Period HDU - 1358（KMP next 数组应用2）

For each prefix of a given string S with N characters (each character has an ASCII code between 97 and 126, inclusive), we want to know whether the prefix is a periodic string. That is, for each i (2 <= i <= N) we want to know the largest K > 1 (if there is one) such that the prefix of S with length i can be written as A K , that is A concatenated K times, for some string A. Of course, we also want to know the period K.

Input

The input file consists of several test cases. Each test case consists of two lines. The first one contains N (2 <= N <= 1 000 000) – the size of the string S. The second line contains the string S. The input file ends with a line, having the number zero on it.

Output

For each test case, output “Test case #” and the consecutive test case number on a single line; then, for each prefix with length i that has a period K > 1, output the prefix size i and the period K separated by a single space; the prefix sizes must be in increasing order. Print a blank line after each test case.

Sample Input

3
aaa
12
aabaabaabaab
0

Sample Output

Test case #1
2 2
3 3

Test case #2
2 2
6 2
9 3
12 4

对于KMP的知识，在前面的应用一样 ，这个题意就是给你一个字符串，让你找出某段字符串(由前面到后面)的周期串，例如aaa,就是个周期串 周期是1，重复了 3次，这个就可以，然后输出出现的位置和前面这段字符串重复的次数。但是前周期串一定要出现大于1次才可以满足条件输出。

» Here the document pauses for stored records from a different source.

/-- Whether transmit slot `k` is enabled. -/
def laneTx (d : Device) (n : Fin 32) (k : Nat) : Bool := decide (k < laneSlots d n) && decide (lane d n 0x4C k 1 = 1)

/-- R of the output settings. -/
def laneRamp (d : Device) (n : Fin 32) : Nat := lane d n 0x50 2 6 + 1

/-- The enabled transmit slots in ascending order. -/
def txSlots (d : Device) (n : Fin 32) : List Nat := (List.range 32).filter (laneTx d n)

/-- The enabled receive slots in ascending order. -/
def rxSlots (d : Device) (n : Fin 32) : List Nat := (List.range 32).filter (laneRx d n)

/-- The structure region of a port. -/
def portRegion (n : Fin 32) : Nat := 0x50 + n.val

/-- The rate domain of a port's lane as its latest resumption took it (R84). -/
def portDom (d : Device) (n : Fin 32) : Fin 4 := dom (lane d n 0xC 16 2)

/-- Whether a port's lane runs: the port is present and not EMPTY, and the device clocks it (R84, R527). -/
def laneOn (d : Device) (n : Fin 32) : Bool :=
  decide (n.val < sapCount d) && decide (Regions.eff d.regions (portRegion n) ≠ .empty) && awake d

/-- A port's state. -/
def sap (d : Device) (n : Fin 32) : Sap := d.sap[n]

/-- A port's state replaced. -/
def setSap (d : Device) (n : Fin 32) (x : Sap) : Device := { d with sap := d.sap.set n x }

/-- Each master port of a domain has its frame boundary PHASE bit clocks after the edge that marks a kickoff (R262); the first
one after a gap starts its bit clock anew. -/
def mastersDue (d : Device) (k : Fin 4) : Device :=
  { d with sap := Vector.ofFn (fun n =>
      let x := d.sap[n]
      if laneOn d n && laneMaster d n && decide (portDom d n = k) then
        { x with
          fresh := x.fresh || d.gap[k].isSome
          due := some (todFine d + lane d n 0x44 16 10 * 10 ^ 9 * 2 ^ 32 / Nat.max 1 (rateFs d k * laneSlots d n * laneSlotW d n)) }
      else x) }

/-! ### Kickoffs -/

/-- BOOT_T.KICK takes the time of the first kickoff since the boot began, in units of 10 µs. -/
def noteKick (d : Device) : Device :=
  if d.kicked then d else { setF d F.BOOT_T.KICK (Nat.min (d.bootNs / 10000) 0xFFFF) with kicked := true }

/-- A kickoff is marked with its count (R303, R156): the sample counter takes it, word clocks rise, and it crosses
toward the engines. -/
def markAt (d : Device) (k : Fin 4) (n : Nat) : Device :=
  let d := setReg64 (mastersDue (noteKick d) k) (Adr.TIME_SC k) (n % 2 ^ 64)
  let d := { d with gap := d.gap.set k none, started := d.started.set k true, marked := d.marked.set k (d.marked[k] ++ [n]) }
  let d := if d.entry.isSome then { d with halted := d.halted.set k true } else d
  (List.finRange 4).foldl (fun d w => wclkAt d k n w) (hoAt d k n)

/-- The kickoff generator of a domain marks a kickoff. -/
def kickoffMark (d : Device) (k : Fin 4) : Device :=
  let n := nextCount d k
  if produces d k ∧ mayMark d k n then markAt d k n.toNat else d

/-- A shadow kickoff of an armed handover (R306, R307): within one media clock period of its ideal instant or not. When the
domain itself produces no kickoffs because its PLL is unlocked, the handover applies or is dropped at it, with the count of
R304, and a domain that it has moved marks its kickoff. -/
def shadowMark (d : Device) (k : Fin 4) (within : Bool) : Device :=
  match d.ho[k] with
  | none => d
  | some h =>
    if ¬ getB d (F.CLK_PLLSTAT.LOCK (2 + h.pll)) then d
    else
      let m := if within then h.aligned + 1 else 0
      let d := { d with ho := d.ho.set k (some { h with aligned := m }) }
      let d := if 64 ≤ m then hoBit d F.CLK_HOSTAT.ALIGNED k true else d
      if domConfigured d k ∧ awake d ∧ mediaMuted d (ratePll d k) then
        let n := (max (lastCount d k + 1) (countAt d k (todFine d))).toNat
        let e := hoTake d k n h
        if hoReady d k h then markAt e k n else e
      else d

对于这个问题，我们要考虑周期性，我们得拿出来next 数组这个神器来，解决这个问题。在之前已经说过，next 数组可以来找指定位置和状态的周期（很好用），所以我们主要用KMP 解决问题。

代码：
 

#include<iostream>
#include<cstdio>
#include<queue>
#include<algorithm>
#include<set>
#include<vector>
const int maxn=1000005;
using namespace std;
#include<map>
#include<string>
#include<string.h>
typedef long long ll;

int anext[maxn];

void getnext(string s)
{
	int i=0;
	int j=-1;
	anext[0]=-1;
	
	while(i<s.length())
	{
		if(j==-1||s[i]==s[j])
		{
			i++;
			j++;
			anext[i]=j;
		}
		else
			j=anext[j];
		
	}
	
}


int main()
{
	int n;
	int kase=0;
	
	char a[maxn];
	while(scanf("%d",&n)!=EOF)
	{
		if(n==0)
			break;
		memset(anext,0,sizeof(anext));
		scanf("%s",a);
		getnext(a);
		
		
		printf("Test case #%d\n",++kase);
		for(int i=2;i<=n;i++)	
			{
				if( i%(i-anext[i]) ==0 && i/(i-anext[i])!=1 )
					printf("%d %d\n",i,i/(i-anext[i]));
				
			}
			
		printf("\n");
	}
	
	
	
	
	return 0;
}

i-next[i]，就是指定状态的周期性，这个题目的要求是前面必须是整除的周期串 就是i%(i-next[i]) 是整除的。就像 abcabc 在6位置处abc 重复两次。而abcab 就不是整除的，还需要再来一个字符c，才能满足条件。重复几次就是 i/(i-next[i]) ，恩，对。